Personel değerlendirme başkanı pozisyonunu üstlendiğimde yeni bir fırsat yakaladım. Eski bir baş mühendis olarak, (sürekli gelişen) eski kodumuz hakkındaki görüşlerimi ifade etme konusunda çok dikkatli davranıyorum. Bir değişikliği onaylamak için mevcut durumu hayal etmeniz gerekir, ancak inleyerek, saldırarak veya benzeri şeylerle debelenirseniz hiçbir yere varamazsınız. Sonuçta bir görevi tamamlamak için buradayım ve onu anlamak, değerlendirmek veya düzeltmek için koddan şikayet etmemeliyim.

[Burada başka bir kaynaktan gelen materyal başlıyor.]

-- ==== Sys2Proof/Laws/Bytes.lean ====
section
/-! SUPPORT. Laws of the byte strings: what was laid out is read back; a frame built is a frame parsed. -/

namespace Sys2Proof.Machine

/-! ### Numbers as bytes -/

@[simp] theorem le_length (n v : Nat) : (le n v).length = n := by
  induction n generalizing v with
  | zero => rfl
  | succ n ih => simp [le, ih]

@[simp] theorem be_length (n v : Nat) : (be n v).length = n := by simp [be]

/-- Reading a number's bytes gives its low bits. -/
theorem ofLe_le (n v : Nat) : ofLe (le n v) = v % 256 ^ n := by
  induction n generalizing v with
  | zero => simp [le, ofLe, Nat.mod_one]
  | succ n ih =>
    have h : v % 256 ^ (n + 1) = v % 256 + 256 * (v / 256 % 256 ^ n) := by
      rw [Nat.pow_succ, Nat.mul_comm (256 ^ n) 256, Nat.mod_mul]
    simp [le, ofLe, ih, h]

theorem ofLe_le_of_lt (n v : Nat) (h : v < 256 ^ n) : ofLe (le n v) = v := by
  rw [ofLe_le, Nat.mod_eq_of_lt h]

theorem ofBe_be_of_lt (n v : Nat) (h : v < 256 ^ n) : ofBe (be n v) = v := by
  simp [ofBe, be, ofLe_le_of_lt n v h]

/-- A byte string reads as a number that fits it. -/
theorem ofLe_lt (bs : Bytes) : ofLe bs < 256 ^ bs.length := by
  induction bs with
  | nil => simp [ofLe]
  | cons b bs ih =>
    have hb : b.toNat < 256 := b.isLt
    rw [ofLe, List.length_cons, Nat.pow_succ]
    omega

/-- The bytes of what a byte string reads as are that string. -/
theorem le_ofLe (bs : Bytes) : le bs.length (ofLe bs) = bs := by
  induction bs with
  | nil => rfl
  | cons b bs ih =>
    have hb : b.toNat < 256 := b.isLt
    have h2 : (b.toNat + 256 * ofLe bs) / 256 = ofLe bs := by omega
    have h1 : BitVec.ofNat 8 (b.toNat + 256 * ofLe bs) = b := by
      apply BitVec.eq_of_toNat_eq
      rw [BitVec.toNat_ofNat]; omega
    simp only [ofLe, List.length_cons, le, h1, h2, ih]

/-! ### Parts of a byte string -/

theorem slice_append_left (a b : Bytes) (off len : Nat) (h : off + len ≤ a.length) :
    slice (a ++ b) off len = slice a off len := by
  unfold slice
  rw [List.drop_append_of_le_length (by omega), List.take_append_of_le_length (by simp; omega)]

theorem slice_append_right (a b : Bytes) (off len : Nat) (h : a.length ≤ off) :
    slice (a ++ b) off len = slice b (off - a.length) len := by
  unfold slice
  rw [List.drop_append, List.drop_eq_nil_of_le h, List.nil_append]

theorem slice_all (a : Bytes) : slice a 0 a.length = a := by simp [slice]

/-! ### CRC-32C -/

theorem crcBit_lt (c : Nat) (h : c < 2 ^ 32) : crcBit c < 2 ^ 32 := by
  unfold crcBit
  split
  · exact Nat.xor_lt_two_pow (by omega) (by decide)
  · omega

theorem crcBits_lt (n c : Nat) (h : c < 2 ^ 32) : crcBits n c < 2 ^ 32 := by
  induction n generalizing c with
  | zero => exact h
  | succ n ih => exact ih _ (crcBit_lt c h)

theorem crc32c_lt (bs : Bytes) : crc32c bs < 2 ^ 32 := by
  unfold crc32c
  refine Nat.xor_lt_two_pow ?_ (by decide)
  have key : ∀ (l : Bytes) (c : Nat), c < 2 ^ 32 → l.foldl (fun c b => crcBits 8 (c ^^^ b.toNat)) c < 2 ^ 32 := by
    intro l
    induction l with
    | nil => exact fun _ h => h
    | cons b l ih =>
      intro c hc
      refine ih _ (crcBits_lt _ _ (Nat.xor_lt_two_pow hc ?_))
      exact Nat.lt_trans b.isLt (by decide)
  exact key bs _ (by decide)

/-! ### Frames -/

/-- A field of a frame is what was laid out there. -/
theorem slice_mid (f a x b : Bytes) (off len : Nat) (hf : f = a ++ (x ++ b)) (ha : a.length = off)
    (hx : x.length = len) : slice f off len = x := by
  subst hf ha hx
  simp [slice]

/-- A numeric field of a frame. -/
theorem field_mid (f a b : Bytes) (off len v : Nat) (hf : f = a ++ (le len v ++ b)) (ha : a.length = off)
    (hv : v < 256 ^ len) : ofLe (slice f off len) = v := by
  rw [slice_mid f a (le len v) b off len hf ha (le_length _ _), ofLe_le_of_lt _ _ hv]

theorem pairFrame_length (typ flags seq time : Nat) (p : Bytes) :
    (pairFrame typ flags seq time p).length = p.length + 24 := by
  simp [pairFrame]; omega

/-- A pair-link frame built of fields that fit it is parsed to those fields (R463). -/
theorem parsePair_pairFrame (typ flags seq time : Nat) (p : Bytes) (h8 : p.length % 8 = 0)
    (hn : p.length / 8 < 65536) (ht : typ < 256) (hf : flags < 256) (hs : seq < 2 ^ 32) (hc : time < 2 ^ 64) :
    parsePair (pairFrame typ flags seq time p) =
      some { typ := typ, flags := flags, seq := seq, time := time, payload := p } := by
  have hl := pairFrame_length typ flags seq time p
  have hh : (le 1 typ ++ le 1 flags ++ le 2 (p.length / 8) ++ le 4 seq ++ le 8 time ++ p).length = 16 + p.length := by
    simp; omega
  have hcrc := crc32c_lt (le 1 typ ++ le 1 flags ++ le 2 (p.length / 8) ++ le 4 seq ++ le 8 time ++ p)
  revert hl
  unfold pairFrame
  dsimp only
  generalize hk : crc32c (le 1 typ ++ le 1 flags ++ le 2 (p.length / 8) ++ le 4 seq ++ le 8 time ++ p) = k at hcrc ⊢
  generalize hF : le 1 typ ++ le 1 flags ++ le 2 (p.length / 8) ++ le 4 seq ++ le 8 time ++ p ++ le 4 k ++ le 4 0 = F
  intro hl
  have h2 : u16At F 2 = p.length / 8 := field_mid F (le 1 typ ++ le 1 flags) _ 2 2 _
    (by rw [← hF]; simp only [List.append_assoc]; rfl) (by simp) (by omega)
  have e8 : 8 * (p.length / 8) = p.length := by omega
  have h16 : u32At F (16 + p.length) = k := field_mid F _ (le 4 0) _ 4 _
    (by rw [← hF, List.append_assoc]) hh (by omega)
  have htake : F.take (16 + p.length) =
      le 1 typ ++ le 1 flags ++ le 2 (p.length / 8) ++ le 4 seq ++ le 8 time ++ p := by
    rw [← hF, List.append_assoc, ← hh, List.take_left]
  have f0 : u8At F 0 = typ := field_mid F [] _ 0 1 _ (by rw [← hF]; simp only [List.append_assoc]; rfl) rfl (by omega)
  have f1 : u8At F 1 = flags := field_mid F (le 1 typ) _ 1 1 _
    (by rw [← hF]; simp only [List.append_assoc]; rfl) (by simp) (by omega)
  have f4 : u32At F 4 = seq := field_mid F (le 1 typ ++ le 1 flags ++ le 2 (p.length / 8)) _ 4 4 _
    (by rw [← hF]; simp only [List.append_assoc]; rfl) (by simp) (by omega)
  have f8 : u64At F 8 = time := field_mid F (le 1 typ ++ le 1 flags ++ le 2 (p.length / 8) ++ le 4 seq) _ 8 8 _
    (by rw [← hF]; simp only [List.append_assoc]; rfl) (by simp) (by omega)
  have fp : slice F 16 p.length = p :=
    slice_mid F (le 1 typ ++ le 1 flags ++ le 2 (p.length / 8) ++ le 4 seq ++ le 8 time) p _ 16 _
      (by rw [← hF]; simp only [List.append_assoc]; rfl) (by simp) rfl
  unfold parsePair
  dsimp only
  rw [h2, e8, if_pos ⟨hl, by rw [h16, htake, hk]⟩, f0, f1, f4, f8, fp]

/-- A paddle-link frame built of fields that fit it is parsed to its type and payload (R86). -/
theorem parsePaddle_paddleFrame (typ t seq : Nat) (p : Bytes) (h8 : p.length % 8 = 0)
    (hn : p.length / 8 < 65536) (ht : typ < 256) (hf : t < 256) :
    parsePaddle t (paddleFrame typ t seq p) = some (typ, p) := by
  have hh : (le 1 typ ++ le 1 t ++ le 2 (p.length / 8) ++ le 4 seq ++ p).length = 8 + p.length := by simp; omega
  have hcrc := crc32c_lt (le 1 typ ++ le 1 t ++ le 2 (p.length / 8) ++ le 4 seq ++ p)
  unfold paddleFrame
  dsimp only
  generalize hk : crc32c (le 1 typ ++ le 1 t ++ le 2 (p.length / 8) ++ le 4 seq ++ p) = k at hcrc ⊢
  generalize hF : le 1 typ ++ le 1 t ++ le 2 (p.length / 8) ++ le 4 seq ++ p ++ le 4 k ++ le 4 0 = F
  have hl : F.length = p.length + 16 := by rw [← hF]; simp; omega
  have h2 : u16At F 2 = p.length / 8 := field_mid F (le 1 typ ++ le 1 t) _ 2 2 _
    (by rw [← hF]; simp only [List.append_assoc]; rfl) (by simp) (by omega)
  have e8 : 8 * (p.length / 8) = p.length := by omega
  have h16 : u32At F (8 + p.length) = k := field_mid F _ (le 4 0) _ 4 _
    (by rw [← hF, List.append_assoc]) hh (by omega)
  have htake : F.take (8 + p.length) = le 1 typ ++ le 1 t ++ le 2 (p.length / 8) ++ le 4 seq ++ p := by
    rw [← hF, List.append_assoc, ← hh, List.take_left]
  have f0 : u8At F 0 = typ := field_mid F [] _ 0 1 _ (by rw [← hF]; simp only [List.append_assoc]; rfl) rfl (by omega)
  have f1 : u8At F 1 = t := field_mid F (le 1 typ) _ 1 1 _
    (by rw [← hF]; simp only [List.append_assoc]; rfl) (by simp) (by omega)
  have fp : slice F 8 p.length = p :=
    slice_mid F (le 1 typ ++ le 1 t ++ le 2 (p.length / 8) ++ le 4 seq) p _ 8 _
      (by rw [← hF]; simp only [List.append_assoc]; rfl) (by simp) rfl
  unfold parsePaddle
  dsimp only
  rw [h2, e8, if_pos ⟨hl, f1, by rw [h16, htake, hk]⟩, f0, fp]

end Sys2Proof.Machine
end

Aslında, koda olan duygusal tepkimi ne kadar kontrol edersem, bunun neye dönüşebileceğini o kadar iyi anlıyorum ve kafa karışıklığımı da o kadar az hissediyorum. Kendimi ölçülü bir şekilde ifade ettiğimde (“burada daha fazla gelişmeye yer olmalı”) hem kendimi hem de başkalarını mutlu ediyordum ve durumu fazla ciddiye almıyordum. Tamamen (sinir bozucu derecede?) makul davranarak başkalarındaki olumsuzluğu teşvik edebileceğimi ve azaltabileceğimi fark ettim ("haklısın, bu kod oldukça kötü, ama onu geliştireceğiz"). Zen yolunda ne kadar ileri gidebildiğimi gördüğüme sevindim.

Esasen, sürekli olarak önemli bir dersi öğreniyorum ve yeniden öğreniyorum: Hayat, sürekli öfkelenmek ve acı çekmek için çok kısa.